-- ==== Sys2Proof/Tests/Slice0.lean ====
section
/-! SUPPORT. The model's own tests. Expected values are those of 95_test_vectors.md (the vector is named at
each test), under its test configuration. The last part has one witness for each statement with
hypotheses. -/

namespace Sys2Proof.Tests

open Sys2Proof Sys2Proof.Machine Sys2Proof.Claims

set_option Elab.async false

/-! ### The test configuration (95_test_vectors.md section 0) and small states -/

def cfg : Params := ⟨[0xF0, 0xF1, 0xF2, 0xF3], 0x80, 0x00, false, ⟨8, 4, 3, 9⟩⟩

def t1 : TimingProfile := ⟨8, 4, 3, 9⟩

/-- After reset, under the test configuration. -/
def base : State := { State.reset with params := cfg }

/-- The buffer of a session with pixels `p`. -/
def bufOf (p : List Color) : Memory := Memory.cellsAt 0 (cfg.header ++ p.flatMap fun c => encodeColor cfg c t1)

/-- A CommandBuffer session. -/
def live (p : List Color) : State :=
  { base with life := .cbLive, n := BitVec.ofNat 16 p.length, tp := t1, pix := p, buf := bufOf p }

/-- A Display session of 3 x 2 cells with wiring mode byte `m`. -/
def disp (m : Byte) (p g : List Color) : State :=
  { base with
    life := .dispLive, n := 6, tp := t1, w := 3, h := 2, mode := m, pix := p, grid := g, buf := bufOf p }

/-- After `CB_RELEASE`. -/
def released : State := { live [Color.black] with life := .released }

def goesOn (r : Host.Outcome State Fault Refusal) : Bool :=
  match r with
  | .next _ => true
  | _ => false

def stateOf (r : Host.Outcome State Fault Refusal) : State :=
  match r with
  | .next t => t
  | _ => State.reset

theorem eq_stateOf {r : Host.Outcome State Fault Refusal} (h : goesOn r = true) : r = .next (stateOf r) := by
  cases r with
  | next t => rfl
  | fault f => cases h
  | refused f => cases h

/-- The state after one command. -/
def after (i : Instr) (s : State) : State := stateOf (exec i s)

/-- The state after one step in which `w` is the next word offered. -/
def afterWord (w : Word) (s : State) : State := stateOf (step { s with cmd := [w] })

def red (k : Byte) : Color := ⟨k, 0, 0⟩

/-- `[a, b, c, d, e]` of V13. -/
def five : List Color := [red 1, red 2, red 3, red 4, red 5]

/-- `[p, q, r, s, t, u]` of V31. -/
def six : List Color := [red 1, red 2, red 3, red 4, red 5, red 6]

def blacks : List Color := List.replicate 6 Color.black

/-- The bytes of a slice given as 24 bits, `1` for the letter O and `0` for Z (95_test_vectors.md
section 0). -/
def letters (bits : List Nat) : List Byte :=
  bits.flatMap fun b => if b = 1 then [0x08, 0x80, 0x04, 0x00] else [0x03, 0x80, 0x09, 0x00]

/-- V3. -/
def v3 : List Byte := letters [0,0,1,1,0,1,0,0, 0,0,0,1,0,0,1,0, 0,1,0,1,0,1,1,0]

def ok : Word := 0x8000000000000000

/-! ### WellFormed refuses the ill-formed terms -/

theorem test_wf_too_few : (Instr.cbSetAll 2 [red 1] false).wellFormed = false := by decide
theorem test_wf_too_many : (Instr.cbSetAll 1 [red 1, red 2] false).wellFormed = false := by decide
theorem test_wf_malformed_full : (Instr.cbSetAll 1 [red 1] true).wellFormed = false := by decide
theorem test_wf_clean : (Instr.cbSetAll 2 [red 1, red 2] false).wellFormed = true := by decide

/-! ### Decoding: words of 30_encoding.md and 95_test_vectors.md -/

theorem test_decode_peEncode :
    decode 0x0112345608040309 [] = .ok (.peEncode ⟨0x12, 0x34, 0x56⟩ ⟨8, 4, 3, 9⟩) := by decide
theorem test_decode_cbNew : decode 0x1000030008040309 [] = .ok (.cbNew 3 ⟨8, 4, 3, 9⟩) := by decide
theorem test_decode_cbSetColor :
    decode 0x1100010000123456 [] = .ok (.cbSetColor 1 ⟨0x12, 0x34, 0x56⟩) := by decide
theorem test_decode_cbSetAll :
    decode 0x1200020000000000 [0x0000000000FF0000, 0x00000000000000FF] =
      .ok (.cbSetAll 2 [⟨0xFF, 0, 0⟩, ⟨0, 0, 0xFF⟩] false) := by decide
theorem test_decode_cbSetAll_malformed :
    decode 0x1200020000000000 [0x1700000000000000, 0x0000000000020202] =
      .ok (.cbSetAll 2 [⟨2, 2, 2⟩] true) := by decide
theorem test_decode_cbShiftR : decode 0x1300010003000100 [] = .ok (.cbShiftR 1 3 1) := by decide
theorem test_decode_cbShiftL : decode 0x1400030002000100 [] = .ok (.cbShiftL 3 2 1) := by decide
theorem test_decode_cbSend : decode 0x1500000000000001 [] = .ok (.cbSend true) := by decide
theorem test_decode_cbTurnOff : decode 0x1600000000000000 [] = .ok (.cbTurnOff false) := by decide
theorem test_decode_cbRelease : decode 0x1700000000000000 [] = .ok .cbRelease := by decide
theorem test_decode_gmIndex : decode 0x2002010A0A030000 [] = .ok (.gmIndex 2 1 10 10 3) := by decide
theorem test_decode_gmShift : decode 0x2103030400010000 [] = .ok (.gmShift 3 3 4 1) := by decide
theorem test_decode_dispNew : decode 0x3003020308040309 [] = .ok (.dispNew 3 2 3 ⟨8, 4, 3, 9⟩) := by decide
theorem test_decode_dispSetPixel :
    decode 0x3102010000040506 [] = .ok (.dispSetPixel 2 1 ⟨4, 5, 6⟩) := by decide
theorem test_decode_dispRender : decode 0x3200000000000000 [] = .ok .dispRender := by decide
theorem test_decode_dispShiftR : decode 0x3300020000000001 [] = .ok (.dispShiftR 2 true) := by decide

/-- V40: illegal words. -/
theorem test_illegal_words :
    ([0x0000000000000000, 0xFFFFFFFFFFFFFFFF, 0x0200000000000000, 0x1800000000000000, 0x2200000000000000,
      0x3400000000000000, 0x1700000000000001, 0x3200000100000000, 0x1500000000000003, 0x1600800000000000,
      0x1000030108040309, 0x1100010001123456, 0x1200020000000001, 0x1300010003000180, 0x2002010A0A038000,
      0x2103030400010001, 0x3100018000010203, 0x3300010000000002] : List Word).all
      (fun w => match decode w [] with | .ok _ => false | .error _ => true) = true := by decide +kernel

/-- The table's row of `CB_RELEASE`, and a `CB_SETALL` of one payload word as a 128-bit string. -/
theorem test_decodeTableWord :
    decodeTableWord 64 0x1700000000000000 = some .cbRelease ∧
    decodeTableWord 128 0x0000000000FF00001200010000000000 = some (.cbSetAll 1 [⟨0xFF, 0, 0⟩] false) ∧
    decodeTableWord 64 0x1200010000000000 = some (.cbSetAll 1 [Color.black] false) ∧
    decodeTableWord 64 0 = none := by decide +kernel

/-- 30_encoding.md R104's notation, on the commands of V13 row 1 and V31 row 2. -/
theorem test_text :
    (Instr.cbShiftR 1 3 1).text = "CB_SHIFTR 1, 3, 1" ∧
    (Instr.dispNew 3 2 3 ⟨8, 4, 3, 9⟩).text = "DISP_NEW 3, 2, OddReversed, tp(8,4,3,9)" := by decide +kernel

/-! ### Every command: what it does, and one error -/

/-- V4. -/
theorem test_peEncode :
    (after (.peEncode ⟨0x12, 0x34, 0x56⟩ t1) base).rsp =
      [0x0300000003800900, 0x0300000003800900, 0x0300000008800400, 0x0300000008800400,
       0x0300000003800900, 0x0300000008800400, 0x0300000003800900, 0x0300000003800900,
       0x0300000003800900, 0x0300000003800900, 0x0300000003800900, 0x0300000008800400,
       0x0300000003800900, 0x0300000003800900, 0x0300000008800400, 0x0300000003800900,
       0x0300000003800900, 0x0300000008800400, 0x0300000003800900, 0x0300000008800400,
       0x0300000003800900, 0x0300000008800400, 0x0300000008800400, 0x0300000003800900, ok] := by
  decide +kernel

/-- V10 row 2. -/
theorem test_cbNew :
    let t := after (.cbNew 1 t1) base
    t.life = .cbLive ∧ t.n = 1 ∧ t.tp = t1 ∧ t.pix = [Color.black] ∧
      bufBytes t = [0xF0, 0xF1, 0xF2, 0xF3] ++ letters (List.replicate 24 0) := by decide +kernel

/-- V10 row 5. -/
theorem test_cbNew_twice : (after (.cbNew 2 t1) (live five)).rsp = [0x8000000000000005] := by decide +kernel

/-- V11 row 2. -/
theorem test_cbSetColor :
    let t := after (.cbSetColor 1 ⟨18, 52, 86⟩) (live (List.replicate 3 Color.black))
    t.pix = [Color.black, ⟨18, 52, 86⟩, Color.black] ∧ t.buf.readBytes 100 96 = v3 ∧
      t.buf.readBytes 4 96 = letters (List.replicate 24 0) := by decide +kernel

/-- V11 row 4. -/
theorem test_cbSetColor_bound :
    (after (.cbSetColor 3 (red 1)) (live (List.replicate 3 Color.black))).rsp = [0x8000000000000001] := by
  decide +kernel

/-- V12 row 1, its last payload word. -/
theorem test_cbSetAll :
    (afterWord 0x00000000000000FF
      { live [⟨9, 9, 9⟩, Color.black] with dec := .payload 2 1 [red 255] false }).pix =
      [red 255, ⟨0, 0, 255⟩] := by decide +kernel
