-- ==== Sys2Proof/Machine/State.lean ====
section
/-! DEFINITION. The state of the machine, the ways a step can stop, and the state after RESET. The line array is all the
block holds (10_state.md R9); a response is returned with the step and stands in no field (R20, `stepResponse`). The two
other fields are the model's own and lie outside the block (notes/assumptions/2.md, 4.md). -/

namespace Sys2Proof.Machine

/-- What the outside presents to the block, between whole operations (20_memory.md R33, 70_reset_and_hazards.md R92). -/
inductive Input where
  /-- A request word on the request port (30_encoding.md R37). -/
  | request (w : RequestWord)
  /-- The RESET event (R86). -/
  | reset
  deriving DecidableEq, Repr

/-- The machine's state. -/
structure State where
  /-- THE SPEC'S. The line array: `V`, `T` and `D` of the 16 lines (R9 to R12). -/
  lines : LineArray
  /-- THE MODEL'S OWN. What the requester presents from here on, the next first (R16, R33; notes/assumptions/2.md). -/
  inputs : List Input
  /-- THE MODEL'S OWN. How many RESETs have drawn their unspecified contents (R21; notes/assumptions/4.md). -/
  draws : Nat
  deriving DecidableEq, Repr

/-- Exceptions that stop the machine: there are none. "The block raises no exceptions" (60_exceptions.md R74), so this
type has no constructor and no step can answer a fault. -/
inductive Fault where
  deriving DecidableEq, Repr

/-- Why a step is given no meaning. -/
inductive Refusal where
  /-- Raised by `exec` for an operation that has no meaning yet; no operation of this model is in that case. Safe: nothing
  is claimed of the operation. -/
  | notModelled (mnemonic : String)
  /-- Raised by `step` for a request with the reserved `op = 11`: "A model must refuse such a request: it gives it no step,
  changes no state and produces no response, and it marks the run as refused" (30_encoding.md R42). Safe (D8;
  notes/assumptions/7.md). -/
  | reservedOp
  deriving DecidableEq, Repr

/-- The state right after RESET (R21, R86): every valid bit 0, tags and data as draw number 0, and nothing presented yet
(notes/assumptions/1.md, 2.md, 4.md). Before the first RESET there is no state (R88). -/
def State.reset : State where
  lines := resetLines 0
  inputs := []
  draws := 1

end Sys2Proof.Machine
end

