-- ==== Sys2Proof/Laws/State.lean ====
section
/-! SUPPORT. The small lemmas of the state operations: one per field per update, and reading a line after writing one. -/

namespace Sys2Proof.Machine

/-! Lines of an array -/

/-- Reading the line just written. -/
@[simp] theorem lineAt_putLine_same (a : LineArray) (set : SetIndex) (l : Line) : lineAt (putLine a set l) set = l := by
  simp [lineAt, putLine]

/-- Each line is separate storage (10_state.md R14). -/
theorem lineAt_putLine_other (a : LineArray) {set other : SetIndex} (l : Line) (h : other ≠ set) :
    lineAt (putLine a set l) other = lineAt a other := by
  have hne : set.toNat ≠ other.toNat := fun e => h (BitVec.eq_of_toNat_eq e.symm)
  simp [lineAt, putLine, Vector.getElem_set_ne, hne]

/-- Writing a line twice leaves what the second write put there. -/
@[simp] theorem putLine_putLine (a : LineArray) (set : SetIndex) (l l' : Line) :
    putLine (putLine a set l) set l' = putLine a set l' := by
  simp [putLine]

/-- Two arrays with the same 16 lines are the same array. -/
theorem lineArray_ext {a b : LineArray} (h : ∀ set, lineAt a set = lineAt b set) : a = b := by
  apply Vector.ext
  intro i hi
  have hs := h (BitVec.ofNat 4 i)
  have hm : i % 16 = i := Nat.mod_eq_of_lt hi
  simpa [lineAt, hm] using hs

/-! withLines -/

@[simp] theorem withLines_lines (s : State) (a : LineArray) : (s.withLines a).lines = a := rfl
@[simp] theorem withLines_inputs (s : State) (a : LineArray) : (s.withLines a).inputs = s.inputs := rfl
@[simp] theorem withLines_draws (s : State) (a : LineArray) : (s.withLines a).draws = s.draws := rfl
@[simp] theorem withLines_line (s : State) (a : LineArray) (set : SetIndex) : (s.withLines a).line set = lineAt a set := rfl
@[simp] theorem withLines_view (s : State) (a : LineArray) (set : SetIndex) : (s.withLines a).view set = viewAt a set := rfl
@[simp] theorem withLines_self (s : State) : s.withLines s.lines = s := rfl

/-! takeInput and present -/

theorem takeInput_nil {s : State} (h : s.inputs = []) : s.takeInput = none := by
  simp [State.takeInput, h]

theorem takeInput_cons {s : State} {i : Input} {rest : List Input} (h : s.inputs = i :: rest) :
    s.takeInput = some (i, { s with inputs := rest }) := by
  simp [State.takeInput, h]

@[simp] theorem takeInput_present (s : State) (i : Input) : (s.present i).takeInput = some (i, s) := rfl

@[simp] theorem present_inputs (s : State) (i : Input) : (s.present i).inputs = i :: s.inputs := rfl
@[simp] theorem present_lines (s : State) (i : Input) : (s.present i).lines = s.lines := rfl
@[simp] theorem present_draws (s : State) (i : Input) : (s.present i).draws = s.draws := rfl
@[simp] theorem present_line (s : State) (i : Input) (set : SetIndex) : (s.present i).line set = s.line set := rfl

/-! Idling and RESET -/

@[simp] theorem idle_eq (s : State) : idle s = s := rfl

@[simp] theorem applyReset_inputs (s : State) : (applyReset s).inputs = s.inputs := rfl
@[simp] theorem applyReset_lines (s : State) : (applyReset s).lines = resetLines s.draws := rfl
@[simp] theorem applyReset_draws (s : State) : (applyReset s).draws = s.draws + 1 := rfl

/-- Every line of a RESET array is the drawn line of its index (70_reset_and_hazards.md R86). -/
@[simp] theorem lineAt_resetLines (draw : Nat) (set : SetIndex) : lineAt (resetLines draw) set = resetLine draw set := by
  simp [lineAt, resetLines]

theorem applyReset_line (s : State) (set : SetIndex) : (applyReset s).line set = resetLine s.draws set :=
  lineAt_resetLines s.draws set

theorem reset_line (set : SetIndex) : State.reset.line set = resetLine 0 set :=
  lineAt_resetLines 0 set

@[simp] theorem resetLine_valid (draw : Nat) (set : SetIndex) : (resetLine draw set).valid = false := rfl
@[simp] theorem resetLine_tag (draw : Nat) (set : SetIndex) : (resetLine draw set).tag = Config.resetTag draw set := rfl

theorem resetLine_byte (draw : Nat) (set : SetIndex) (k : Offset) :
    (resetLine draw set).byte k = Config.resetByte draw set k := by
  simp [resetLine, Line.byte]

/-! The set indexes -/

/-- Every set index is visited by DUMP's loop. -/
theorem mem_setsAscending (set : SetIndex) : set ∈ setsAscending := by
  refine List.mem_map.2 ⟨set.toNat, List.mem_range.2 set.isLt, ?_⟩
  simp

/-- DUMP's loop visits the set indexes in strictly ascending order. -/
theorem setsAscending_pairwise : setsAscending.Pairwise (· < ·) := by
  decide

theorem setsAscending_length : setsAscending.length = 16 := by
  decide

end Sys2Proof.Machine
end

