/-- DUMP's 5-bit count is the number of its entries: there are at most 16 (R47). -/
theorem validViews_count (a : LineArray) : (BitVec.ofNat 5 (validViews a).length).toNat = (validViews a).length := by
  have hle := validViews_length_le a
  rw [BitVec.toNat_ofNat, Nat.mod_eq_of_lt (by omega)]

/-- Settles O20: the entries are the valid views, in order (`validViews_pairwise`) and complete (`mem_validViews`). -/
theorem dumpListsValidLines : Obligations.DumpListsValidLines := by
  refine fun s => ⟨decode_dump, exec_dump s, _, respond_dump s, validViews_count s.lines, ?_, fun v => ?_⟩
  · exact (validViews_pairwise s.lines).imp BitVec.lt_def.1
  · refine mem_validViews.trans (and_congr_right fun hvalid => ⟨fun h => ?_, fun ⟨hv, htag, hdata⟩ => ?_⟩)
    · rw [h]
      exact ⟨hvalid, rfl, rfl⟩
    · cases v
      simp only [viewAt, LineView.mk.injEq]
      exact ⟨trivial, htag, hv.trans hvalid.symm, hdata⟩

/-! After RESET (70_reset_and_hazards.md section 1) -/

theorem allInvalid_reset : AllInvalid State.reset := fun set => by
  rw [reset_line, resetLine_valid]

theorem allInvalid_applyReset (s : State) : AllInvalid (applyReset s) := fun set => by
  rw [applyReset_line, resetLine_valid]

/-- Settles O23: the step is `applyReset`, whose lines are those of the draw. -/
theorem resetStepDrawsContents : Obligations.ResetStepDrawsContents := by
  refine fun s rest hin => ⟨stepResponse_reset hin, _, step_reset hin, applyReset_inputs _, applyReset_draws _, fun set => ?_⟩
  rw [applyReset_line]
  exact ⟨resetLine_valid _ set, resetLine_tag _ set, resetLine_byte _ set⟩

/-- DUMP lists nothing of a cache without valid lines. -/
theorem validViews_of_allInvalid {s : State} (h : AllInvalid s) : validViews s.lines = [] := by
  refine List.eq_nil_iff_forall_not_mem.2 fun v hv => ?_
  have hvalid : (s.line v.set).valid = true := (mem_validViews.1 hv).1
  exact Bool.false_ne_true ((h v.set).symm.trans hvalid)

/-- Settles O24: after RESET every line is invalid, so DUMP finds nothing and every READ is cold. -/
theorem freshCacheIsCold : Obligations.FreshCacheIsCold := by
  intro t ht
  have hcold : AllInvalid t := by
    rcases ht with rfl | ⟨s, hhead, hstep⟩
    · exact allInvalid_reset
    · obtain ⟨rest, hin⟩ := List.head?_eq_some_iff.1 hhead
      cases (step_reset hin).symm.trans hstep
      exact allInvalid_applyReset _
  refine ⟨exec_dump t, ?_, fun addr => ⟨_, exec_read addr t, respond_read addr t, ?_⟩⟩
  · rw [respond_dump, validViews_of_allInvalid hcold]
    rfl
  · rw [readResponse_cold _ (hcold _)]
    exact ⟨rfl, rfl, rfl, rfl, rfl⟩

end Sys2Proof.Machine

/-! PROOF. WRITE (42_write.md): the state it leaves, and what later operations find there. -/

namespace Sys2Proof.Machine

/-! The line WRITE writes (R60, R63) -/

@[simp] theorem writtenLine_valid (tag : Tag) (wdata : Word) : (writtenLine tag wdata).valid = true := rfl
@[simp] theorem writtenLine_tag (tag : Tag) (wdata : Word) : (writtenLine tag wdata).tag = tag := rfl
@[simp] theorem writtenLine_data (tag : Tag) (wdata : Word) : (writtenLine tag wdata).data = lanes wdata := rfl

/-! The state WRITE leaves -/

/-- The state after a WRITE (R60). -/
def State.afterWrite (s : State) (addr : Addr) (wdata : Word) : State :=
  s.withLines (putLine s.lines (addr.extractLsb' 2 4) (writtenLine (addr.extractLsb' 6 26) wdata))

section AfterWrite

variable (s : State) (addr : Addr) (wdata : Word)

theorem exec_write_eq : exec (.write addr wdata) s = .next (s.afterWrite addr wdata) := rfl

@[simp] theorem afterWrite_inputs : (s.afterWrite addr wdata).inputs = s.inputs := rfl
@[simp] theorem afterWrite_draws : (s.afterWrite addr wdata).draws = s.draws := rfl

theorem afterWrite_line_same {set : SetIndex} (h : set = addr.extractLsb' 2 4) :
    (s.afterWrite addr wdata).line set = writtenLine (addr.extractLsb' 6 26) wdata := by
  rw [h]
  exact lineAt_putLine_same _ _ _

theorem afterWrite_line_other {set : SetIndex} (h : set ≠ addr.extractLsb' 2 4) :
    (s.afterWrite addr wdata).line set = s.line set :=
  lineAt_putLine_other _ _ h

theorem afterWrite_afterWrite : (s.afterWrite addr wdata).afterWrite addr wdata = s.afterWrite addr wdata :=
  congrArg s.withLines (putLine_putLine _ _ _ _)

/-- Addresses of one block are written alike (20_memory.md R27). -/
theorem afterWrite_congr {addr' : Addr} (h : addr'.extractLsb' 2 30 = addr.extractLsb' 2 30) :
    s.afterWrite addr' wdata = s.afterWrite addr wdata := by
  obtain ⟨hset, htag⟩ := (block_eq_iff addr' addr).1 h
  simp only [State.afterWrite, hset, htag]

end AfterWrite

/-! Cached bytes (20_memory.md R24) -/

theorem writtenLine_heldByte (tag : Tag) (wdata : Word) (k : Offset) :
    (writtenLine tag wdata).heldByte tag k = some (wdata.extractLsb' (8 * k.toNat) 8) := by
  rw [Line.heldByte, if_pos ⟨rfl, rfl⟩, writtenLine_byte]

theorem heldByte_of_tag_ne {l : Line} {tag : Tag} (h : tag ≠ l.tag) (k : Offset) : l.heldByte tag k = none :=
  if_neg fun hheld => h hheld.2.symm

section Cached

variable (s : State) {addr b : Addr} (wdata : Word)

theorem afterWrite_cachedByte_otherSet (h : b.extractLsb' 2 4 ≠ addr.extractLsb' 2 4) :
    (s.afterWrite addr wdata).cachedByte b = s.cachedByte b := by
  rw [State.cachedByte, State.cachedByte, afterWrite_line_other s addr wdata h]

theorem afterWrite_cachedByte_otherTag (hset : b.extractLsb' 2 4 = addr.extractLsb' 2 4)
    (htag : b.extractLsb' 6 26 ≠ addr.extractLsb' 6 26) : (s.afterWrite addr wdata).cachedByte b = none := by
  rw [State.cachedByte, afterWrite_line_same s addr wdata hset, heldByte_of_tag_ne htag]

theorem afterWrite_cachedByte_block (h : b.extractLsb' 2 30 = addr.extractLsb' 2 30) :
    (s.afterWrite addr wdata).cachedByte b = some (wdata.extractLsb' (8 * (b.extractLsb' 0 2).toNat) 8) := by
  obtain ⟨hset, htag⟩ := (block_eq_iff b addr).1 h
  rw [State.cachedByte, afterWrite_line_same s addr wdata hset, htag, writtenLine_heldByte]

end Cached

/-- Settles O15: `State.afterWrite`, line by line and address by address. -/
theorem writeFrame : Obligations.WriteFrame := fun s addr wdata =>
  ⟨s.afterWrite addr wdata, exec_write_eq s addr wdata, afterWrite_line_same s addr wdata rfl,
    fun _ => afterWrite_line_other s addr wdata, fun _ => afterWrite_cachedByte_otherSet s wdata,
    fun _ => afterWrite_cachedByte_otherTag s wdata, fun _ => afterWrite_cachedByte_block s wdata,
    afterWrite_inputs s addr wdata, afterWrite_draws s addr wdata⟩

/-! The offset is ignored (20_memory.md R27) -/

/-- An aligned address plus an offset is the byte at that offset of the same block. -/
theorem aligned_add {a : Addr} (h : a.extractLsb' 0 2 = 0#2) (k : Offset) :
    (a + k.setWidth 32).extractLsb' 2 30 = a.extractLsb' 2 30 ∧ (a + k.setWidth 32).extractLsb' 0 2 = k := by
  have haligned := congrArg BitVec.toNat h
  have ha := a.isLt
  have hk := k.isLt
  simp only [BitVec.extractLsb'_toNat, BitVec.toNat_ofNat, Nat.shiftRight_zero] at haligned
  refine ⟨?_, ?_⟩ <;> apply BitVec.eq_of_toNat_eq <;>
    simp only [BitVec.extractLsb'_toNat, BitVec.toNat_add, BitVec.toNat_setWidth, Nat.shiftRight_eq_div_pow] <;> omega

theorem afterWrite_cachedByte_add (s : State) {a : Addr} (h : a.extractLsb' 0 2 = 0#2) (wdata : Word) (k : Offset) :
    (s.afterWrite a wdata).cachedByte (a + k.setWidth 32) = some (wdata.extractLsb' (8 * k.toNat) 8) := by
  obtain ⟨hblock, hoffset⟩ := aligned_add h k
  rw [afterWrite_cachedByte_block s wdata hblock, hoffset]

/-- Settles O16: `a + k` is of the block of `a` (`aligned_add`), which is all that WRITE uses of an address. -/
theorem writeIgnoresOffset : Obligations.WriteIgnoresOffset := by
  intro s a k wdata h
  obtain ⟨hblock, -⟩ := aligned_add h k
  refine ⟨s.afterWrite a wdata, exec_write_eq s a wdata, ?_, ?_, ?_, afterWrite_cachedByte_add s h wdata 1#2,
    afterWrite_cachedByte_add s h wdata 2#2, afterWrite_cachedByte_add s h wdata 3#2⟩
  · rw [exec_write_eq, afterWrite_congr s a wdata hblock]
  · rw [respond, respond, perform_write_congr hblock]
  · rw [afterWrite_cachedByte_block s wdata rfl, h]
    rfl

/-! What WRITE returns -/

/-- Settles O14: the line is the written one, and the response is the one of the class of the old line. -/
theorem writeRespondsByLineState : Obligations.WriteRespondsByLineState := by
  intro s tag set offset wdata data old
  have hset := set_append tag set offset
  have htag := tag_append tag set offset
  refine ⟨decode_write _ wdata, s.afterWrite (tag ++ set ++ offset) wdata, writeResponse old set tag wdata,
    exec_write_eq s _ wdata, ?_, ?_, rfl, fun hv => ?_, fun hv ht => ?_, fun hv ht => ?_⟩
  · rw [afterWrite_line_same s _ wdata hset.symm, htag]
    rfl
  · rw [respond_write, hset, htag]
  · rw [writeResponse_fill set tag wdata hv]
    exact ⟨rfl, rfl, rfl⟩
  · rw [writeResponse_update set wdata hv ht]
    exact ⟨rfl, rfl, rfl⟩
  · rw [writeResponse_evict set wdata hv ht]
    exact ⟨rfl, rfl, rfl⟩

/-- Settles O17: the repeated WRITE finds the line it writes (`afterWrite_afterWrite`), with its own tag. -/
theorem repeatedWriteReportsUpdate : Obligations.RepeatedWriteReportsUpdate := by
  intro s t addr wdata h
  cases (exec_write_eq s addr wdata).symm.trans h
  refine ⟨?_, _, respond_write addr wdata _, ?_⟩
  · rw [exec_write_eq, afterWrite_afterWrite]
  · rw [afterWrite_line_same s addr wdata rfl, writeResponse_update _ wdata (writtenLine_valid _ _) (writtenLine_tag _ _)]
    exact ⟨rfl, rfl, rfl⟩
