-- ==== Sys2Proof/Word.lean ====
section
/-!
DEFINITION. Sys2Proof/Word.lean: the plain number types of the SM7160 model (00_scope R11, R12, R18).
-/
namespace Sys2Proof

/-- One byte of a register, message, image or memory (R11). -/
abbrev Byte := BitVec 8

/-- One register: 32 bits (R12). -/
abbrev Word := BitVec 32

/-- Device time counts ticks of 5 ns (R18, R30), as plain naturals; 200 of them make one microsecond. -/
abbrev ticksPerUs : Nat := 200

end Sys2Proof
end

Assigned task:
Which lines in the records above contain the word "congrArg"? Copy each one.

Solution to the exercise:
  congrArg s.withLines (putLine_putLine _ _ _ _)
  have haligned := congrArg BitVec.toNat h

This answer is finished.